Proteins are key when antibiotic resistance spreads

"The results contribute to a deeper understanding of the system for how genetic material is transported from one bacterium to another. This is important for understanding how bacteria can spread, among other things, antibiotic resistance. Hopefully, this research can become a small piece of the puzzle in the work to eventually find drugs that can prevent this spread", says Annika Breidenstein, PhD student at the Department of Medical Chemistry and Biophysics at Umeå University.

Modern medicine is based on access to antibiotics that can counteract infectious diseases and enable operations such as transplants and many cancer treatments. Without effective antibiotics, one would often get serious, sometimes life-threatening, infections after surgical procedures.

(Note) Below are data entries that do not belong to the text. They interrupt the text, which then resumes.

/-- Store to a cacheable location in a core's L1 (R67), sector by sector; a store to a line that is not present misses (R352). -/
def State.l1Store (s : State) (core uid ctx ch pa : Nat) (bs : List Byte) : State :=
  let id := s.l1Of core
  (sectorsOf pa bs.length).foldl (fun s k =>
    let lo := max pa (k * 64)
    let hi := min (pa + bs.length) (k * 64 + 64)
    let put := fun (x : Sector) => x.store (lo - k * 64) ((bs.drop (lo - pa)).take (hi - lo)) ctx ch
    let s := if (((s.l1At id).set id (k / 4)).wayOf (k / 4)).isSome then s else s.updCore core fun c => c.countMiss uid (k / 4)
    (s.makeRoom id (k / 4) none).updL1 id fun c =>
      { c with sectors := tblUpd Sector.absent c.sectors k put }) s

/-! ## Scratchpad bytes (R63) -/

/-- The context that owns the reservation of a core's scratchpad line. -/
def State.lineOwner (s : State) (core line : Nat) : Charge :=
  match (s.core core).teams.find? fun t => t.2.base ≤ line && line < t.2.base + t.2.scr with
  | some t => .ctx (s.grid t.2.grid).ctx
  | none => .unowned

/-- Find the latent error of a scratchpad sector (R63). -/
def State.spadError (s : State) (core k : Nat) : State :=
  match tblFind (s.core core).latent k with
  | none => s
  | some e =>
    let s := s.updCore core fun c => { c with latent := tblDel c.latent k }
    match e with
    | .correctable => { s with mgmt := { s.mgmt with ceCore := tblUpd 0 s.mgmt.ceCore core (wrapInc 32) } }
    | .uncorrectable =>
      (s.updCore core fun c => { c with spad := memErase c.spad (k * 64) 64 }).chargeLoss
        (s.lineOwner core (k / 4)) (clusterOf core % 2)

/-- Find the latent errors of the sectors of n bytes. -/
def State.spadErrors (s : State) (core at_ n : Nat) : State :=
  (sectorsOf at_ n).foldl (fun s k => s.spadError core k) s

def State.spadRead (s : State) (core at_ n : Nat) : State × List Byte :=
  let s := s.spadErrors core at_ n
  (s, memRead (s.core core).spad at_ n)

/-- Write scratchpad bytes: a sector written in part is read first, one written whole is fresh. -/
def State.spadWrite (s : State) (core at_ : Nat) (bs : List Byte) : State :=
  let s := (sectorsOf at_ bs.length).foldl (fun s k =>
    if wholeSector at_ bs.length k then s.updCore core fun c => { c with latent := tblDel c.latent k }
    else s.spadError core k) s
  s.updCore core fun c => { c with spad := memWrite c.spad at_ bs }

/-- Every line of n scratchpad bytes of a core is present (R59). -/
def State.linesPresent (s : State) (core at_ n : Nat) : Bool := (linesOf at_ n).all (s.core core).present

/-- A relaxed load of a lane, as part of its instruction, at a place that `reach` gave; a rank that is moving has been waited for. -/
def State.ownLoad (s : State) (core uid ctx : Nat) (p : Place) (ch n : Nat) : State × List Byte :=
  match p with
  | .dev pa => s.l1Read core uid (.ctx ctx) ch pa n
  | .host a => s.hostAsk (.ctx ctx) a n
  | .spad x => s.spadRead core x n
  | .rank c r g co off =>
    match s.rankAt c r g co with
    | some (k, slot) => s.spadRead k ((s.team k slot).base * 256 + off) n
    | none => (s, List.replicate n 0)
  | .peer _ _ (some (pa, ch)) =>
    if s.mem.isMem pa then s.hRead (.ctx ctx) ch pa n else s.hostAsk (.ctx ctx) (pa - hostFirst) n
  | .peer q off none => (s, memRead (tblGet [] s.mem.peers q) off n)

/-! ## What an own access of each lane meets (R443) -/

/-- The checks and translation of one own access. -/
def State.ownReach (s : State) (l : Nat) (a : DWord) (align n : Nat) (need : Need) : Reach :=
  match s.preCheck (s.whoIs l) .any align n a with
  | some (c, x) => .bad c x
  | none => s.reach (s.whoIs l) a n need

/-- What an own access of n bytes at a place waits for on its way: its rank moves (R155), or the port of the rank's core is stopped (R61); or a
window holds requests of its port to its block, until which the instruction is tried again (R136). -/
def State.ownHolds (s : State) (p : Place) (ch n : Nat) : Option WaitOn :=
  let window := if s.pathHeld s.issue.core ch p n then some (WaitOn.own []) else none
  match p with
  | .dev _ | .spad _ => none
  | .rank c r g co off =>
    (match s.rankAt c r g co with
     | none => some (.rank c r g co off)
     | some (t, _) => if 64 ≤ (s.core t).remote.length then some (.rank c r g co off) else window)
  | _ => window

/-- The walks of the exchange die for own accesses of lanes (R22, R55). -/
def State.selfWalks (s : State) (cs : List (Nat × DWord)) : State := cs.foldl (fun s c => s.selfWalk (s.whoIs c.1) c.2 1) s

/-- Sort the lanes; those with earlier accesses or points to wait for park, and those whose access is held on its way. -/
def State.sortOwn (s : State) (rs : List (Nat × Reach)) (n : Nat) (store : Bool) : Lanes :=
  let r := sortLanes rs
  let wait := fun (c : Nat × Place × Nat × Nat) =>
    let ids := s.ownBlockers c.1 c.2.1 n store
    if !ids.isEmpty then some (WaitOn.own ids) else s.ownHolds c.2.1 c.2.2.1 n
  { r with doing := r.doing.filter fun c => (wait c).isNone
           parks := r.parks ++ r.doing.filterMap fun c => (wait c).map fun w => (c.1, w) }

/-- What a lane waits for lets no higher lane of its instruction go first, where the lanes act in ascending order (R286, R295, R301):
its own earlier accesses, or a request that is held on its way. Lanes that park under R41 and R59 let others pass. -/
def WaitOn.keepsOrder : WaitOn → Bool
  | .own _ | .rank _ _ _ _ _ => true
  | _ => false

/-- Lanes that act in ascending order: those above a lane that waits so wait with it. -/
def Lanes.inOrder (r : Lanes) : Lanes :=
  match r.parks.filter fun c => c.2.keepsOrder with
  | [] => r
  | c :: t =>
    let first := t.foldl (fun a b => if b.1 < a.1 then b else a) c
    { r with doing := r.doing.filter fun d => d.1 < first.1
             parks := r.parks ++ (r.doing.filter fun d => first.1 < d.1).map fun d => (d.1, first.2) }

/-- The place is in host memory, past the module's own window where it leads there (R22, R28). -/
def Mem.inHost (m : Mem) : Place → Bool
  | .host _ => true
  | .peer _ _ (some (pa, _)) => m.kind pa == .host
  | _ => false

/-- A relaxed store of a lane to memory, as part of its instruction: device memory through the core's L1, or host
memory. -/
def State.ownStore (s : State) (core uid ctx : Nat) (p : Place) (ch : Nat) (bs : List Byte) : State :=
  match p with
  | .dev pa => s.l1Store core uid ctx ch pa bs
  | .host a => s.hostPut (.ctx ctx) a bs
  | _ => s

end Sys2Proof.Machine
end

In recent decades, more and more bacteria have stopped responding to antibiotics; they have become resistant. This is due to the overuse of antibiotics, not only in healthcare but also in animal husbandry, where healthy animals are given antibiotics to prevent disease in tightly packed environments. In addition to developing antibiotic resistance, many bacteria can also spread this resistance to other bacteria. This takes place with the help of a protein machinery known as the type IV secretion system.

Annika Breidenstein's thesis focuses on these systems. Since there are many different types of bacteria, the main question was what these different secretion systems have in common and in what ways they differ.

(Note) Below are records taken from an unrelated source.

/-! ## FILL and EVICT (R91) -/

/-- An L1 structure that is in use: a core's in private mode, a cluster's in fused mode (R73). -/
def State.l1InUse (s : State) (id : Nat) : Bool :=
  if id < 2048 then !(s.cluster (id / 256)).fused else id < 2056 && (s.cluster (id - 2048)).fused

/-- The caching hint of a page, from a translation that the L1's core or cluster holds (R39). -/
def State.hintOf (s : State) (l1 pa : Nat) : Nat :=
  let core := l1Core l1 (pa / 64)
  let held := (s.core core).tlb ++ (s.cluster (clusterOf core)).tlb
  ((held.find? fun e => e.pa ≤ pa && pa < e.pa + (if e.big then 2 ^ 29 else 65536)).map (·.ch)).getD 0

/-- FILL of a sector. No access asks for it, so an uncorrectable error that it finds is charged to nobody: UE_UNOWNED counts it
(log entry 60). -/
def execFill (l1 sector : Nat) (s : State) : Result :=
  if s.l1InUse l1 && s.mem.isMem (sector * 64) then
    .next ((s.makeRoom l1 (sector / 4) none).l1Fill l1 sector .unowned (s.hintOf l1 (sector * 64)))
  else .next s

/-- EVICT of a sector. -/
def execEvict (l1 sector : Nat) (s : State) : Result :=
  if s.l1InUse l1 && (tblFind (s.l1At l1).sectors sector).isSome then .next (s.sflush l1 sector) else .next s

/-! ## Completions (R212, R272, R275) -/

/-- LOAD_COMPLETE: every lane's value has been read; the registers are written and the flag falls. -/
def execLoadComplete (core op : Nat) (s : State) : Result :=
  match (s.core core).readyOp op with
  | some o =>
    match o.kind with
    | .load _ _ => .next (s.updCore core fun k => k.completeOp o)
    | _ => .next s
  | none => .next s

/-- ATOMIC_REPLY: every lane's result is written, with GD, and the flag falls. -/
def execAtomicReply (core op : Nat) (s : State) : Result :=
  match (s.core core).readyOp op with
  | some o =>
    match o.kind with
    | .atomic _ _ _ => .next (s.updCore core fun k => k.completeOp o)
    | _ => .next s
  | none => .next s

/-! ## Walks (R36, R40, R41) -/

/-- The root that a core's walk uses: that of a grid of the context, one with a team on the core before any other (R373). A walk of
a context that has no grid left has no lane that waits for it. -/
def State.rootFor (s : State) (core ctx : Nat) : Option Nat :=
  match (s.core core).teams.find? fun t => (s.grid t.2.grid).ctx == ctx with
  | some t => some (s.grid t.2.grid).desc.ptRoot
  | none => (s.sched.grids.find? fun g => g.2.ctx == ctx && g.2.started).map (·.2.desc.ptRoot)

/-- A walk ends for every core of its cluster that waits for it (R41): one lookup, one walk. -/
def State.endWalk (s : State) (cl ctx vpn : Nat) (f : Core → Core) : State :=
  let g := fun (c : Nat) (k : Core) =>
    if clusterOf c == cl && k.walks.contains (ctx, vpn) then f { k with walks := k.walks.filter (· != (ctx, vpn)) } else k
  ({ s with cores := tblMap g s.cores }).updCluster cl fun c => { c with walks := c.walks.filter (· != (ctx, vpn)) }

/-- What a core takes from a walk: its leaf, or its fault until the parked lanes re-execute. -/
def Core.takeWalk (ctx vpn : Nat) (w : WalkRes) (k : Core) : Core :=
  match w with
  | .leaf e => { k with tlb := tlbAdd 8 32 k.tlb e }
  | .hole e level => { k with walkFaults := ⟨ctx, vpn, 3, level, some e⟩ :: k.walkFaults }
  | .bad code level => { k with walkFaults := ⟨ctx, vpn, code, level, none⟩ :: k.walkFaults }

/-- The walks that a cluster's walker has in flight: the first 128 (R41). -/
def walksInFlight : Nat := 128

/-- WALK_COMPLETE: the shared TLB is looked up, and the tables walked where it misses; the lanes parked on it
re-execute. -/
def execWalkComplete (core ctx vpn : Nat) (s : State) : Result :=
  let cl := clusterOf core
  if !(s.core core).walks.contains (ctx, vpn) || !((s.cluster cl).walks.take walksInFlight).contains (ctx, vpn) then .next s
  else
    match s.rootFor core ctx with
    | none => .next (s.endWalk cl ctx vpn id)
    | some root =>
      let (t, w) := s.lookup cl ctx root (vpn * 65536)
      .next (t.endWalk cl ctx vpn (Core.takeWalk ctx vpn w))

/-! ## Sweeps and zeroing (R46, R57) -/

/-- SWEEP_COMPLETE: the page reads zero, its bit clears, and the writes that wait land in arrival order. -/
def execSweepComplete (page : Nat) (s : State) : Result :=
  .next (if s.mem.sweeping.contains page then s.sweepPage page else s)

/-- SCRATCH_LINE_ZEROED: lines are zeroed in ascending order of a reservation, one in each cycle (R57); copies and the engine write
to a line after its zeroing (log entry 59). -/
def execScratchLineZeroed (core line : Nat) (s : State) : Result :=
  if (s.core core).zeroing.head? = some line && !(s.core core).zeroed then .next (s.updCore core Core.zeroHead) else .next s

/-! ## Remote scratchpad requests (R61, R155) -/

/-- A request to a rank that cannot be served: it enters the hold buffer of 256 while its rank moves, or waits at the target, which
holds 64, and leaves the hold buffer as it does. -/
def State.waitRank (s : State) (p : Place) (r : RemoteReq) : State :=
  match p with
  | .rank c k g co _ =>
    (match s.rankAt c k g co with
     | none =>
       let q := (s.cluster c).hold
       if q.any (·.item == r.item) || 256 ≤ q.length then s else s.updCluster c fun y => { y with hold := y.hold ++ [r] }
     | some (t, _) =>
       let q := (s.core t).remote
       if q.any (·.item == r.item) || 64 ≤ q.length then s
       else (s.updCore t fun x => { x with remote := x.remote ++ [r] }).updCluster c fun y =>
         { y with hold := y.hold.filter (·.item != r.item) })
  | _ => s

/-- An item has been sent. -/
def State.stampSent (s : State) (core id : Nat) : State :=
  s.updCore core fun k => { k with queue := k.queue.map fun i =>
    if i.id == id && i.sent.isNone then { i with sent := some (s.ns, s.stamp) } else i }

/-- REMOTE_SCRATCH_REQUEST: a tag 0x9 request reaches its rank. It is performed where its lines are present; it waits at
the target where one is absent; it is held while the rank moves. -/
def execRemoteScratchRequest (core id : Nat) (s : State) : Result :=
  match (s.core core).item id with
  | none => .next s
  | some i =>
    match i.place with
    | .rank c r g co _ =>
      if i.act.isPoint || i.inFab || s.blocked core i || ((s.cluster c).rankEntry g co r).isNone then .next s
      else if (s.rankSpot i.place i.act.size).isSome then .next (s.perform core i)
      else if s.viaSwitch i && (s.rankAt c r g co).isSome then .next s
      else .next ((s.waitRank i.place ⟨some core, id⟩).stampSent core id)
    | _ => .next s

end Sys2Proof.Machine
end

Most of the genetic material of bacteria is packed into a long, circular DNA molecule. However, type IV secretion systems and antibiotic resistance are often found on extra, more mobile DNA called plasmids. A study in the thesis deals with how plasmids are prepared for transport to other bacteria with type IV secretion systems. For this, a protein called relaxase is needed, which binds to the plasmid. X-rays were used to produce a detailed picture of a relaxase that binds DNA. The relaxase binds better to DNA when it is assisted by another protein and it was also investigated how these two proteins interact.

Usually DNA, and thus also plasmids, consists of two strands. However, the relaxase only binds to one of the strands, and it is only this that is transported to the next bacterium. Annika and the research group she is part of suspected that a protein called PrgE is important for this process, as they believed that it binds this particular single-stranded DNA. Therefore, they also produced images of this protein, which showed exactly how the protein binds to DNA. However, PrgE was found to bind to both single- and double-stranded DNA. The conclusion was that PrgE does not have the expected function and is not directly involved in DNA transport.

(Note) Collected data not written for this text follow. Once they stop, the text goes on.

/-- A request of the same core to the same block is ahead of a faa item, other than an add that stands in an open window which
the item may join at its port (R134, R146). -/
def State.joinsBehind (s : State) (core : Nat) (i : Item) : Bool :=
  (s.core core).waitsFor i.after ||
    ((s.core core).queue.any fun j =>
      j.id != i.id && ((s.core core).sentBefore j i && s.isRequest core j && sameBlock (s.locOf core j.place) (s.locOf core i.place)
          && !(j.inFab && j.place == i.place && s.fabric.recs.any fun c =>
            c.isOpen && c.place == i.place && c.reqs.any fun q => q.origin == some (core, j.id)))) ||
    s.leftAhead core i || ((s.core core).before i.id).any fun j => i.shares j && s.holdsAccess core i j

/-- The request that arrives at a switch under a name: one that stands before it with none ahead of it from its port to
its block (R134), or one that a core of the cluster sends now. -/
def State.arriving (s : State) (sw id : Nat) : Option FabReq :=
  match s.fabric.reqs.find? fun q => q.id == id with
  | some r =>
    let ahead := s.fabric.reqs.takeWhile fun q => q.id != id
    if r.sw == some sw && r.heldBy.isNone
        && !(ahead.any fun q => q.sw == some sw && q.port == r.port && q.block == r.block && q.heldBy.isNone) then
      some r
    else none
  | none =>
    match s.findItem sw id with
    | some (c, i) =>
      if i.inFab || s.joinsBehind c i then none
      else
        match s.sendReq c i with
        | some r => if r.sw = some sw then some r else none
        | none => none
    | none => none

def FabReq.sameKey (r : FabReq) (c : Contrail) : Bool := r.place == c.place && r.w64 == c.w64

/-- The open window that a request must stay behind (R136): it holds a request from the same port to the same block, and
the new one cannot join it, or follows one that is held already. -/
def Fabric.heldBehind (b : Fabric) (sw : Nat) (r : FabReq) : Option Contrail :=
  b.recs.find? fun c =>
    c.sw == sw && c.isOpen && c.place.block == r.block && (c.reqs.any fun q => q.port == r.port)
      && (!r.sameKey c || b.reqs.any fun q => q.heldBy == some c.id && q.port == r.port && q.block == r.block)

/-- Merge order (R150): ascending input port, then arrival. -/
def insertReq (r : FabReq) : List FabReq → List FabReq
  | [] => [r]
  | q :: t => if r.port < q.port then r :: q :: t else q :: insertReq r t

/-- Records of a switch's output port. -/
def recordCap (sw : Nat) : Nat := if sw < 8 then 256 else 4096

/-- Cycles of a window (R146). -/
def windowLen (sw : Nat) : Nat := if sw < 8 then 32 else 64

/-- The clock region of a switch: the uncore of its compute die, or the first region of its exchange die (R374, log entry 47). -/
def switchRegion (sw : Nat) : Nat := if sw < 8 then sw * 17 + 16 else 136 + (sw - 8) * 4

/-- A window's time has run out (R146). -/
def State.windowOver (s : State) (c : Contrail) : Bool :=
  windowLen c.sw ≤ ((s.region (switchRegion c.sw)).cyc + 2 ^ 64 - c.opened) % 2 ^ 64

/-- The switch may combine a request: its bit, and its kind of key (R145, R146). -/
def Fabric.combines (b : Fabric) (sw : Nat) (r : FabReq) : Bool := b.combEn.getLsbD sw && (sw < 8 || r.place.rankOf.isNone)

/-- Who a request is charged to: its context, or nobody for a peer's (R54). -/
def chargeOf : Option Nat → Charge
  | some c => .ctx c
  | none => .unowned

/-- The sum of the addends of a record. -/
def addendSum (l : List FabReq) : DWord := l.foldl (fun a q => a + q.addend) 0

/-- Where requests that wait for a rank become one, it has the place of the first. -/
def mergeWaits (ids : List Nat) (m : Nat) : List RemoteReq → List RemoteReq
  | [] => []
  | r :: t => if ids.contains r.item then ⟨none, m⟩ :: t.filter fun q => !ids.contains q.item else r :: mergeWaits ids m t

/-- Close a window (R146): one requester goes on unchanged and the record is freed; more leave as one request. Then the
held requests leave, in their order (R136). -/
def State.closeWindow (s : State) (c : Contrail) : State :=
  let held := s.fabric.reqs.filter fun q => q.heldBy == some c.id
  let s := match c.reqs with
    | [] => s.setFabric fun b => b.dropRec c.id
    | [r] => s.setFabric fun b => (b.dropRec c.id).sendOn r
    | r :: _ =>
      let (id, s) := s.name
      let m : FabReq :=
        { id := id, origin := none, peer := none, record := some (c.sw, c.id), ctx := r.ctx, page := r.page,
          leaves := (c.reqs.map FabReq.leaves).flatten, ch := r.ch, sw := none, port := 0, path := c.path, place := c.place, w64 := c.w64,
          addend := addendSum c.reqs, heldBy := none }
      let shut := { c with isOpen := false, sentAt := s.ns }
      let s := s.updComb c.sw fun x => { x with merged := wrapInc 20 x.merged }
      (s.updWaits c.place (mergeWaits (c.reqs.map FabReq.id) id)).setFabric fun b => (b.putRec shut).sendOn m
  s.setFabric fun b => held.foldl (fun b q => b.sendOn q) b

The question remained - what all type IV secretion systems have in common. To answer this, the researchers used new bioinformatics methods, which partly use artificial intelligence. Using a database they created for the purpose, they were able to identify which proteins generally look the same in all known type IV secretion systems. Using this knowledge and artificial intelligence, a model of what a type IV secretion system could look like was built. With the help of this, it will be possible to better understand the secretion systems that are currently not known much about, but which we know are important in hospital infections.

Annika Breidenstein grew up in Germany and did her master's degree in infection biology at Uppsala University.